The Worry Box

I am reading an excellent book right now called “Outrageous Openness, or Letting the Divine Take the Lead” by *Tosha Silver. The inner cover of the book reads “what if the Divine is constantly igniting road flares to get our attention? What if there actually is a Supreme Organizing Principle with an unbridled sense of humor? And what if we each have this ardent suitor who’s writing us love letters every day that often go unopened?”

The book is easy to read; each chapter is about two pages long, and covers such topics as “Giving It All Up,” “Own Your Own Power (Or Someone Else Will),” “Mundane Miracles and Other Mysteries,” “Be Who You Are, Really,” and so much more. In the chapter called “Following the Inner Lead,” it explains thinking inside the box (versus thinking outside the box).

This chapter reminded me of when I was smart enough to assign a day and time limit on my worrying (I have my PhD in worrying, plus an advanced degree in DmN [Driving Myself Nuts]). Tuesday night between 6pm and 7pm was my official “worry time.” I would save up all my worries for that time—I would write each worry on a slip of paper and store them all in a box so that I could be ready for my weekly worry time. Come Tuesday night at 6:00pm, I would read the worries out loud, then think of a possible solution. If my solution was good, I’d start putting it in place and throw away the slip of paper.

But that, like so many good ideas, gradually went by the wayside and I stopped doing it. Then a dear friend lent me “Outrageous Openness, or Letting the Divine Take the Lead” and I started my worry box again. So whenever a worry comes into my mind, I write it down and pop it into the box. When the worry or problem starts niggling at me (usually when I’m trying to go to sleep), I can now say, “it’s in the box. It’s done.”

For example, the Crankee Yankee and I have been a one-car family for quite a while now. He has a wonderful old Toyota T-100 red truck he loved, but over the years it has become harder to find parts, and of course things have gone wonky on it here and there. So there it sits in our driveway with a big “For Sale” sign on it. A friend of ours has a truck to sell that the Crankee Yankee would love, but in order to buy it, he needs to get a certain amount for the T-100. So far, no takers.

Therefore a note regarding this has gone right into the box; it says that the Crankee Yankee HAS a good working truck. The “has” is important, because we know he NEEDS a truck–and we want him to HAVE a truck. Get it? This is the way things get done in my humble opinion–you put the worry/issue out there in the universe, do all you can to encourage the right thing to happen, then forget about it. The positive intention is now out there, virtually broadcasting the Crankee Yankee’s needing to have a working truck.

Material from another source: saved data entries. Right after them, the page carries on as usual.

section
/-! What every operation leaves alone, and what a step can do: the configuration, the packets that wait, and the records
no rule reads (10_state.md R34, R36, R38, R44). -/

namespace Sys2Proof.Machine

open Sys2Proof.Safety

/-! The three operations that can be refused: what stands in front of their effect. -/

theorem exec_reset (d : Nat) (interval : Time) (s : State) :
    exec (.reset d interval) s =
      if s.inTick then .refused .reentrant
      else if h : 0 < d then .next (construct ⟨d, h⟩ interval s)
      else .refused .badConfig := rfl

theorem exec_setup (s : State) :
    exec .setup s = if s.inTick then .refused .reentrant else .next { s with linkUp := true } := rfl

theorem exec_tick_eq (now : Time) (s : State) :
    exec (.tick now) s =
      if !s.linkUp then .refused .notSetUp
      else if s.inTick then .refused .reentrant
      else .next (tickBody now s) := rfl

/-! The configuration and the packets that wait. -/

theorem pending_of_withOutside {a t : State} (h : withOutside a t = t) : t.pending = a.pending := by
  rw [← h]
  rfl

/-- No operation writes the packets that wait, and none but RESET the configuration (10_state.md R36). -/
theorem exec_next_frame (i : Instr) (s t : State) (h : exec i s = .next t) :
    t.pending = s.pending ∧
      (t.cfg = s.cfg ∨
        ∃ (d : ℕ+) (interval : Time), i = .reset d interval ∧
          t.cfg = { s.cfg with tickDivider := d, reqIntervalMs := interval }) := by
  cases i with
  | reset d interval =>
    obtain ⟨-, hd, rfl⟩ := exec_reset_next d interval s t h
    exact ⟨rfl, .inr ⟨⟨d, hd⟩, interval, rfl, rfl⟩⟩
  | setup =>
    obtain ⟨-, rfl⟩ := exec_setup_next s t h
    exact ⟨rfl, .inl rfl⟩
  | tick now =>
    obtain ⟨-, -, rfl⟩ := exec_tick_next now s t h
    obtain ⟨-, -, -, hcfg, hpending⟩ := tickBody_frame now s
    exact ⟨hpending, .inl hcfg⟩
  | rxArrive b =>
    obtain rfl := Host.Outcome.next.inj h
    rcases rxPush_cases s b with ⟨-, e⟩ | ⟨-, e⟩ <;> rw [e] <;> exact ⟨rfl, .inl rfl⟩
  | sched now =>
    obtain rfl := Host.Outcome.next.inj h
    rcases sched_cases now s with ⟨-, e⟩ | ⟨-, e⟩ <;> rw [e] <;> exact ⟨rfl, .inl rfl⟩
  | drain now =>
    obtain rfl := Host.Outcome.next.inj h
    obtain ⟨hout, hcfg⟩ := drain_frame now s
    exact ⟨(pending_of_withOutside hout :), .inl hcfg⟩
  | rxbSeek b =>
    obtain rfl := Host.Outcome.next.inj h
    obtain ⟨hout, hcfg⟩ := rxbSeek_frame b s
    exact ⟨pending_of_withOutside hout, .inl hcfg⟩
  | rxbAcc b now =>
    obtain rfl := Host.Outcome.next.inj h
    obtain ⟨hout, hcfg⟩ := rxbAcc_frame b now s
    exact ⟨pending_of_withOutside hout, .inl hcfg⟩
  | complete now =>
    obtain rfl := Host.Outcome.next.inj h
    obtain ⟨hout, hcfg⟩ := complete_frame now s
    exact ⟨pending_of_withOutside hout, .inl hcfg⟩
  | resp u p e =>
    obtain rfl := Host.Outcome.next.inj h
    rw [rxPushAll_frame]
    exact ⟨rfl, .inl rfl⟩
  | gate | bccChk | uidx | debStore | debFire | pollRead =>
    obtain rfl := Host.Outcome.next.inj h
    exact ⟨rfl, .inl rfl⟩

Please note that I said “do all you can to encourage the right thing to happen,” emphasis on the “do all you can” part. Regarding the truck, we have advertised, have spoken to interested parties, and have the truck right in the driveway with “For Sale” signs. It isn’t that I believe that the perfect truck will magically drop down from the heavens because we wish it so. It’s simply that I believe that the universe, the divine lead, whatever you wish to call it has loads of abundance for us all and is just waiting to be asked to give it to us.

That said, I will let you know when the Crankee Yankee has a good working truck. In the meantime, the worry box is filling up, and my mind is emptying out.